| Task description |
Only the lines below from the one containing "sensor's side -/" to the one containing "exec .trigT s" should be repeated, both included and unchanged.

#### Extracted material

-- ==== Sys2Proof/Decode.lean ====
section
/-! DEFINITION. The decoder of host command words (30_encoding.md R72 to R76, R83) and of sensor command bytes (R79, R80), then
the encoders, the assembler (R77) and the host's table numbering. -/

namespace Sys2Proof

/-! ## Fields of a command word (R71, R73) -/

/-- `oss = zext(cmd[25:24])`. -/
def ossField (cmd : Word) : BitVec 2 := cmd.extractLsb' 24 2

/-- `rawT = zext(cmd[15:0])`. -/
def rawTField (cmd : Word) : BitVec 16 := cmd.extractLsb' 0 16

/-- `rawP = zext(cmd[18:0])`. -/
def rawPField (cmd : Word) : BitVec 19 := cmd.extractLsb' 0 19

/-! ## The opcode map (R72) -/

/-- One row of R72 with a mnemonic: the bits that must match, the mask, and the instruction its operand fields give. -/
structure CmdRow where
  pattern : Word
  mask    : Word
  build   : Word → Instr

/-- R72, row by row. -/
def cmdRows : List CmdRow :=
  [ { pattern := 0x10000000, mask := 0xFFFFFFFF, build := fun _ => .init },
    { pattern := 0x20000000, mask := 0xFFFFFFFF, build := fun _ => .getId },
    { pattern := 0x30000000, mask := 0xFFFFFFFF, build := fun _ => .hasValidId },
    { pattern := 0x40000000, mask := 0xFFFFFFFF, build := fun _ => .reset },
    { pattern := 0x50000000, mask := 0xFFFFFFFF, build := fun _ => .measureT },
    { pattern := 0x60000000, mask := 0xFCFFFFFF, build := fun cmd => .measureP (ossField cmd) },
    { pattern := 0x70000000, mask := 0xFFFF0000, build := fun cmd => .compT (rawTField cmd) },
    { pattern := 0x80000000, mask := 0xFCF80000, build := fun cmd => .compP (ossField cmd) (rawPField cmd) },
    { pattern := 0x90000000, mask := 0xFCFFFFFF, build := fun cmd => .setOss (ossField cmd) },
    { pattern := 0xA0000000, mask := 0xFFFFFFFF, build := fun _ => .getData },
    { pattern := 0xB0000000, mask := 0xFFFFFFFF, build := fun _ => .getAlt },
    { pattern := 0xC0000000, mask := 0xFFFFFFFF, build := fun _ => .captureRef } ]

/-- R72: "A word selects an operation when `(cmd AND mask) = match`". -/
def CmdRow.selects (r : CmdRow) (cmd : Word) : Bool := (cmd &&& r.mask) == r.pattern

/-- What the decoder answers for a word or byte that is no instruction. -/
inductive DecodeError where
  /-- R74, R75, R83: the word matches no row. The engine answers IllegalCommand with the whole word. -/
  | illegalCommand (cmd : Word)
  /-- R79, R80: the byte is none of the sensor's command bytes. -/
  | unknownSensorByte (b : Byte)
deriving DecidableEq, Repr, Inhabited

/-- The row search of R83. -/
def decodeIn (rows : List CmdRow) (cmd : Word) : Except DecodeError Instr :=
  match rows with
  | [] => .error (.illegalCommand cmd)
  | r :: rest => if r.selects cmd then .ok (r.build cmd) else decodeIn rest cmd

/-- R83: total on every 32-bit word; reads no engine state. -/
def decode (cmd : Word) : Except DecodeError Instr := decodeIn cmdRows cmd

/-- R79, R80: the three sensor command bytes; bits 7:6 of a TRIG_P byte are the oversampling level, bits 5:0 are 11 0100. -/
def decodeSensor (b : Byte) : Except DecodeError Instr :=
  if b == 0x2E then .ok .trigT
  else if (b &&& 0x3F) == 0x34 then .ok (.trigP (b.extractLsb' 6 2))
  else if b == 0xB6 then .ok .softReset
  else .error (.unknownSensorByte b)

/-! ## Encoders -/

/-- R77: `OP << 28 | oss << 24 | raw`. -/
def cmdWord (op : BitVec 4) (oss : BitVec 2) (raw : BitVec 19) : Word :=
  (op.setWidth 32 <<< 28) ||| (oss.setWidth 32 <<< 24) ||| raw.setWidth 32

/-- R79: `0x34 | (oversampling << 6)`. -/
def trigPByte (oss : BitVec 2) : Byte := 0x34#8 ||| (oss.setWidth 8 <<< 6)

/-- The bits of an instruction: a 32-bit word for the host port, or a byte for the sensor. -/
inductive Encoded where
  | cmd (w : Word)
  | sensor (b : Byte)
deriving DecidableEq, Repr, Inhabited

/-- The encoder, from R72, R77 and R79. -/
def encode (i : Instr) : Encoded :=
  match i with
  | .init         => .cmd (cmdWord 0x1 0 0)
  | .getId        => .cmd (cmdWord 0x2 0 0)
  | .hasValidId   => .cmd (cmdWord 0x3 0 0)
  | .reset        => .cmd (cmdWord 0x4 0 0)
  | .measureT     => .cmd (cmdWord 0x5 0 0)
  | .measureP oss => .cmd (cmdWord 0x6 oss 0)
  | .compT raw    => .cmd (cmdWord 0x7 0 (raw.setWidth 19))
  | .compP oss raw => .cmd (cmdWord 0x8 oss raw)
  | .setOss oss   => .cmd (cmdWord 0x9 oss 0)
  | .getData      => .cmd (cmdWord 0xA 0 0)
  | .getAlt       => .cmd (cmdWord 0xB 0 0)
  | .captureRef   => .cmd (cmdWord 0xC 0 0)
  | .trigT        => .sensor 0x2E
  | .trigP oss    => .sensor (trigPByte oss)
  | .softReset    => .sensor 0xB6

/-- The decoder that goes with each kind of bits. -/
def decodeEncoded (e : Encoded) : Except DecodeError Instr :=
  match e with
  | .cmd w => decode w
  | .sensor b => decodeSensor b

/-! ## The assembler (R77) -/

/-- A named operand's value, for a line that `AsmLine.wellFormed` has accepted. -/
def operandOr0 (v : Option Nat) : Nat := v.getD 0

/-- The opcode of a mnemonic (R72). -/
def Mnemonic.opcode (m : Mnemonic) : BitVec 4 :=
  match m with
  | .init => 0x1
  | .getId => 0x2
  | .hasValidId => 0x3
  | .reset => 0x4
  | .measureT => 0x5
  | .measureP => 0x6
  | .compT => 0x7
  | .compP => 0x8
  | .setOss => 0x9
  | .getData => 0xA
  | .getAlt => 0xB
  | .captureRef => 0xC

/-- R77: "encodes a line as `OP << 28 | oss << 24 | raw`" and refuses an operand outside its range. -/
def assemble (l : AsmLine) : Option Word :=
  if l.wellFormed then
    some (cmdWord l.mnemonic.opcode (BitVec.ofNat 2 (operandOr0 l.oss)) (BitVec.ofNat 19 (operandOr0 l.raw)))
  else none

/-! ## The host's table numbering -/

/-- Whether a table row of `nbits` bits is a sensor command byte (DEVCMD8) rather than a command word (CMD32). -/
def isSensorRow (nbits : Nat) : Bool := decide (nbits ≤ 8)

/-- The instruction the decoder reads from an instruction whose bits are `w`, numbered as spec/opcode_table.json numbers them
(bit 0 the least significant). An 8-bit row is a sensor command byte; every other row is one 32-bit command word. -/
def decodeTableWord (nbits w : Nat) : Option Instr :=
  match (if isSensorRow nbits then decodeSensor (BitVec.ofNat 8 w) else decode (BitVec.ofNat 32 w)) with
  | .ok i => some i
  | .error _ => none

end Sys2Proof
end

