-- ==== Sys2Proof/Config.lean ====
section
/-! DEFINITION. The parameters of an engine instance (00_scope.md R6), the constants of this hardware, and the free values. -/

namespace Sys2Proof

/-- R3, R6: the active compensation variant, "fixed when the engine is built". -/
inductive Variant where
  | int
  | fp
deriving DecidableEq, Repr, Inhabited

/-- The parameters of R6 that differ from one engine instance to another. -/
structure Params where
  variant : Variant
  /-- `DEV_ADDR`, a 7-bit bus address (R6, R50). -/
  devAddr : BitVec 7
deriving DecidableEq, Repr, Inhabited

/-- One answer of the bus oracle (20_memory.md R58): the transaction fails, or it completes. A completed n-byte read takes
the first n of the three bytes; a completed write takes none. -/
inductive BusAnswer where
  | fail
  | done (b0 b1 b2 : Byte)
deriving DecidableEq, Repr, Inhabited

namespace Config

/-- `CHIP_ID_EXPECTED` (R6, 40_calibration.md R102). -/
def chipIdExpected : Byte := 0x55

/-- `OSS_RESET` (R6, 92_eei_decisions.md D17). -/
def ossReset : BitVec 2 := 0

/-- `T_SETTLE_MS` (R6, 43_sequencer.md R203). -/
def tSettleMs : Nat := 5

/-- `P_SETTLE_MS[oss]` (R6, 43_sequencer.md R203). -/
def pSettleMs (oss : BitVec 2) : Nat :=
  if oss = 0 then 5 else if oss = 1 then 8 else if oss = 2 then 14 else 26

/-- `ALT_SCALE` = 44330.0 (R6). -/
def altScale : F64 := 0x40E5A54000000000

/-- `ALT_EXP`, the binary64 nearest 0.1902949572 (R6). -/
def altExp : F64 := Machine.altExponent

/-- The spec's default for `DEV_ADDR`, [from general knowledge, not in source] (R6, D22). PRESUMED, log 2. -/
def devAddrDefault : BitVec 7 := 0x77

/-- FREE VALUE (log 3): the bus oracle's answer number `n` when the environment has listed none (R58: "any bytes", "Any
transaction may fail"). -/
opaque busOracle : Nat → BusAnswer

/-- FREE VALUE (log 5): `POW64` (R6, R233), any function with the five properties of R233. The argument in brackets only says
that the type has a member; nothing can evaluate the function. -/
opaque pow64Of [Inhabited Machine.PowerFn] : Machine.PowerFn

/-- `POW64` with its properties (R233). -/
def powerFn : Machine.PowerFn := @pow64Of ⟨Machine.admissiblePower⟩

/-- `POW64(x, y)` (R233). -/
def pow64 (x y : F64) : F64 := powerFn.fn x y

end Config

end Sys2Proof
end

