-- ==== Sys2Proof/Machine/Sensor.lean ====
section
/-! DEFINITION. The sensor command bytes as the sensor takes them (20_memory.md R57, 30_encoding.md R79): the DEVCMD8 rows of
spec/opcode_table.json. They put no response on the host port and touch no engine register. -/

namespace Sys2Proof.Machine

/-- TRIG_T: starts a temperature conversion (R57, R79). -/
def execTrigT (s : State) : Host.Outcome State Fault Refusal := .next (sensorTake (.start .temperature) s)

/-- TRIG_P: starts a pressure conversion tagged with the oversampling level (R57, R79, R80). -/
def execTrigP (oss : BitVec 2) (s : State) : Host.Outcome State Fault Refusal :=
  .next (sensorTake (.start (.pressure oss)) s)

/-- SOFT_RESET: resets the sensor (R57, R79). -/
def execSoftReset (s : State) : Host.Outcome State Fault Refusal := .next (sensorTake .softReset s)

end Sys2Proof.Machine
end

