/-- R230 (c), R233 property 4: a pressure at or above the reference gives no positive altitude, and one at or below gives no
negative altitude, whatever admissible power function the engine has. That this holds also where the ratio overflows to an
infinity rests on the model's reading of property 4 at +∞ (DEDUCED, log 5). -/
def Obligations.AltitudeSignFollowsThePressure : Prop :=
  ∀ p r a : F64, f64IsFinite p = true → f64IsFinite r = true → 0 < f64Rat r → altitude p r = .ok a →
    (f64Rat r ≤ f64Rat p → f64Rat a ≤ 0) ∧ (f64Rat p ≤ f64Rat r → 0 ≤ f64Rat a)

/-! ## Binary64 -/

/-- R10, R170: on finite operands each operation gives a finite value exactly when the exact result lies below the overflow
limit, and that value is then nearest to the exact result; a divisor of zero gives no finite value. -/
def Obligations.FloatOperationsRoundToNearest : Prop :=
  ∀ a b : F64, f64IsFinite a = true → f64IsFinite b = true →
    roundsTo (f64Rat a + f64Rat b) (fadd a b) ∧
    roundsTo (f64Rat a - f64Rat b) (fsub a b) ∧
    roundsTo (f64Rat a * f64Rat b) (fmul a b) ∧
    (f64Rat b ≠ 0 → roundsTo (f64Rat a / f64Rat b) (fdiv a b)) ∧
    (f64Rat b = 0 → f64IsFinite (fdiv a b) = false)

/-- R10: "ties to even": where two finite values of neighbouring magnitudes are equally near to an exact product, the one
with the even pattern results. -/
def Obligations.FloatTiesGoToEven : Prop :=
  ∀ (num den m : Nat), 0 < den → m + 1 < magInf →
    2 * num = (magUnits m + magUnits (m + 1)) * den →
    roundMag num den = if m % 2 = 0 then m else m + 1

/-- R10: `f64(n)` is exact for |n| < 2^53; R174: the division of a raw pressure by a power of two is exact. -/
def Obligations.FloatConversionsAreExact : Prop :=
  (∀ n : Int, -(2 ^ 53) < n → n < 2 ^ 53 → f64IsFinite (f64OfInt n) = true ∧ f64Rat (f64OfInt n) = n) ∧
  (∀ (rawP : BitVec 19) (oss : BitVec 2),
    f64Rat (fdiv (f64OfInt rawP.toNat) (f64OfInt (2 ^ oss.toNat))) = (rawP.toNat : ℚ) / 2 ^ oss.toNat)

/-! ## The sensor's side -/

/-- R57, R79: the sensor command bytes start the conversion they name or reset the sensor, and touch nothing else; they are
the bytes, at the registers, of the engine's own sensor commands. That SOFT_RESET leaves no conversion is the model's choice
(DESIGN CHOICE, log 4). -/
def Obligations.SensorCommandsStartConversions : Prop :=
  ∀ (s : State) (oss : BitVec 2),
    exec .trigT s = .next { s with bus := { s.bus with conv := some .temperature } } ∧
    exec (.trigP oss) s = .next { s with bus := { s.bus with conv := some (.pressure oss) } } ∧
    exec .softReset s = .next { s with bus := { s.bus with conv := none } } ∧
    (sensorReg (.start .temperature) = 0xF4 ∧ encode .trigT = .sensor (sensorByte (.start .temperature))) ∧
    (sensorReg (.start (.pressure oss)) = 0xF4 ∧ encode (.trigP oss) = .sensor (sensorByte (.start (.pressure oss)))) ∧
    (sensorReg .softReset = 0xE0 ∧ encode .softReset = .sensor (sensorByte .softReset)) ∧
    sensorByte (.start (.pressure oss)) = trigger oss

/-! ## Rules over all operations -/

/-- R39, R280: what engine reset leaves, for every choice of the parameters. -/
def Obligations.ResetStateOfTheEngine : Prop :=
  ∀ p : Params,
    let s := State.resetWith p
    s.cfg = p ∧ s.eng.seq = .awaitingTemperature ∧ s.eng.initState = .uninit ∧ s.eng.oss = 0 ∧
    s.eng.pubValid = false ∧ s.eng.refValid = false ∧
    s.eng.cal = none ∧ s.eng.dc = none ∧ s.eng.b5 = none ∧ s.eng.tc = none ∧ s.eng.tPub = none ∧ s.eng.pPub = none ∧
    s.eng.refP = none ∧ s.bus.trace = [] ∧ s.port.cmds = [] ∧ s.port.responses = []

/-- R38, R172, R20: every invariant holds after reset, for every choice of the parameters. -/
def Obligations.ResetMeetsTheInvariants : Prop :=
  ∀ p : Params, EngineInv (State.resetWith p) ∧ TypeInv (State.resetWith p) ∧ FiniteInv (State.resetWith p) ∧
    PressureInv (State.resetWith p)

/-- R38 items 1 to 4: every step keeps the session invariant. -/
def Obligations.StepKeepsSessionInvariant : Prop :=
  ∀ s t : State, SessionInv s → step s = .next t → SessionInv t

/-- R38 item 5, R103: every step keeps it that in Ready CAL is loaded and DC is `DERIVE_FN(CAL)`. -/
def Obligations.StepKeepsCalibrationInvariant : Prop :=
  ∀ s t : State, CalInv s → step s = .next t → CalInv t

/-- R40: from a state with the invariant, a step meets no model fault and keeps the whole invariant. -/
def Obligations.StepNeverReadsAnAbsentRegister : Prop :=
  ∀ s : State, EngineInv s → SafeStep s ∧ ∀ t, step s = .next t → EngineInv t

/-- R20, R31, R32: every step keeps each register at its variant's type. -/
def Obligations.StepKeepsVariantTypes : Prop :=
  ∀ s t : State, TypeInv s → step s = .next t → TypeInv t

/-- R172, R171: no infinity and no NaN is ever stored in TC, T_PUB, P_PUB, REF_P or a coefficient of DC, nor returned in a
response. For DC this rests on the model's DERIVE_FN (PRESUMED, log 6). -/
def Obligations.NoNonFiniteValueStoredOrReturned : Prop :=
  ∀ s t : State, FiniteInv s → step s = .next t →
    FiniteInv t ∧ ∀ r, t.port.responses = s.port.responses ++ [r] → valueFinite r.v0 ∧ valueFinite r.v1

/-- R231 (c): every step keeps it that a published or captured INT pressure is at least 1. -/
def Obligations.StepKeepsPressuresPositive : Prop :=
  ∀ s t : State, PressureInv s → step s = .next t → PressureInv t

/-- R70, R78, R250, R251: every host command that answers a next state puts exactly one response on the host port, of the
shape R78 gives it, and leaves the waiting words. -/
def Obligations.OneResponsePerCommand : Prop :=
  ∀ (i : Instr) (s t : State), hostCommand i = true → exec i s = .next t →
    t.port.cmds = s.port.cmds ∧ t.cfg = s.cfg ∧ t.bus.pending = s.bus.pending ∧
    ∃ r : Response, t.port.responses = s.port.responses ++ [r] ∧
      ((r.status = .ok ∧ okShape i s.cfg.variant r.v0 r.v1) ∨
       (r.status ≠ .ok ∧ failShape r.status r.v0 r.v1 ∧ mayRaise i s.cfg.variant r.status))

/-- R254, R264: when a host command raises, every engine register is as it was, but for the operation's abort writes. -/
def Obligations.RaiseLeavesOnlyAbortWrites : Prop :=
  ∀ (i : Instr) (s t : State) (r : Response), hostCommand i = true → exec i s = .next t →
    t.port.responses = s.port.responses ++ [r] → r.status ≠ .ok → t.eng = abortedEngine i r.status s.eng

/-- R28: SEQ after every operation. -/
def Obligations.SeqFollowsTheTable : Prop :=
  ∀ (i : Instr) (s t : State) (r : Response), hostCommand i = true → exec i s = .next t →
    t.port.responses = s.port.responses ++ [r] →
    t.eng.seq = seqAfter i (decide (r.status = .ok))
      (decide (r.status = .identityMismatch ∨ r.status = .notInitialized ∨ r.status = .sequenceViolation)) s.eng.seq

/-- R3, R23 to R26, R29 to R32: which instructions can write which registers; the parameters are never written. -/
def Obligations.RegistersHaveTheirWriters : Prop :=
  ∀ (i : Instr) (s t : State), exec i s = .next t →
    t.cfg = s.cfg ∧
    (i ≠ .init → t.eng.cal = s.eng.cal ∧ t.eng.dc = s.eng.dc) ∧
    (isSetOss i = false → t.eng.oss = s.eng.oss) ∧
    (isCycle i = false → isCompT i = false → t.eng.b5 = s.eng.b5 ∧ t.eng.tc = s.eng.tc) ∧
    (isCycle i = false → t.eng.tPub = s.eng.tPub ∧ t.eng.pPub = s.eng.pPub) ∧
    (i ≠ .captureRef → t.eng.refP = s.eng.refP) ∧
    (i ≠ .init → i ≠ .reset → t.eng.initState = s.eng.initState) ∧
    (i ≠ .init → i ≠ .reset → isCycle i = false → t.eng.pubValid = s.eng.pubValid) ∧
    (i ≠ .init → i ≠ .reset → i ≠ .captureRef → t.eng.refValid = s.eng.refValid) ∧
    (writesNothing i = true → t.eng = s.eng)

/-- R55, R50, R252: an operation adds to the trace only allowed events of its own device, and a failed transaction only as
the last; R287: COMP_T, COMP_P, SET_OSS and GET_ALT leave the bus as it is. -/
def Obligations.BusTraceHoldsOnlyAllowedEvents : Prop :=
  ∀ (i : Instr) (s t : State), exec i s = .next t →
    (∃ evs, t.bus.trace = s.bus.trace ++ evs ∧ evs.all (allowedEvent s.cfg.devAddr) = true ∧
      failsOnlyLast evs = true) ∧
    (isQuiet i = true → t.bus = s.bus)

/-- R263, R253, R258, R259: the gates, in their order, before anything else. -/
def Obligations.GatesComeFirstInOrder : Prop :=
  ∀ (s : State) (oss : BitVec 2) (rawT : BitVec 16) (rawP : BitVec 19),
    (s.eng.initState = .identityFailed →
      ∀ i ∈ [Instr.measureT, .measureP oss, .compT rawT, .compP oss rawP, .getData, .captureRef],
        exec i s = .next (afterQuiet s s.eng .identityMismatch none none)) ∧
    (s.eng.initState = .uninit →
      ∀ i ∈ [Instr.compT rawT, .compP oss rawP, .getData, .captureRef],
        exec i s = .next (afterQuiet s s.eng .notInitialized none none)) ∧
    (s.eng.initState = .ready → s.eng.seq ≠ .awaitingPressure →
      exec (.compP oss rawP) s = .next (afterQuiet s s.eng .sequenceViolation none none))

/-- R250, R288: from every state with the invariant, every host command completes with a next state and one response. -/
def Obligations.EveryCommandIsAnswered : Prop :=
  ∀ (i : Instr) (s : State), hostCommand i = true → EngineInv s →
    ∃ (t : State) (r : Response), exec i s = .next t ∧ t.port.responses = s.port.responses ++ [r]

/-- R288, R70, R268: a run over any finite list of command words, legal or not, on any bus answers, serves every word with
one response and meets no fault and no refusal. -/
def Obligations.EveryRunServesItsCommands : Prop :=
  ∀ s : State, EngineInv s → s.bus.pending = none →
    ∃ t : State, Host.Core.run Sys2Proof.core s.port.cmds.length s = .next t ∧ t.port.cmds = [] ∧
      t.port.responses.length = s.port.responses.length + s.port.cmds.length ∧ EngineInv t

########

| Reply |
/-! ## The sensor's side -/

/-- R57, R79: the sensor command bytes start the conversion they name or reset the sensor, and touch nothing else; they are
the bytes, at the registers, of the engine's own sensor commands. That SOFT_RESET leaves no conversion is the model's choice
(DESIGN CHOICE, log 4). -/
def Obligations.SensorCommandsStartConversions : Prop :=
  ∀ (s : State) (oss : BitVec 2),
    exec .trigT s = .next { s with bus := { s.bus with conv := some .temperature } } ∧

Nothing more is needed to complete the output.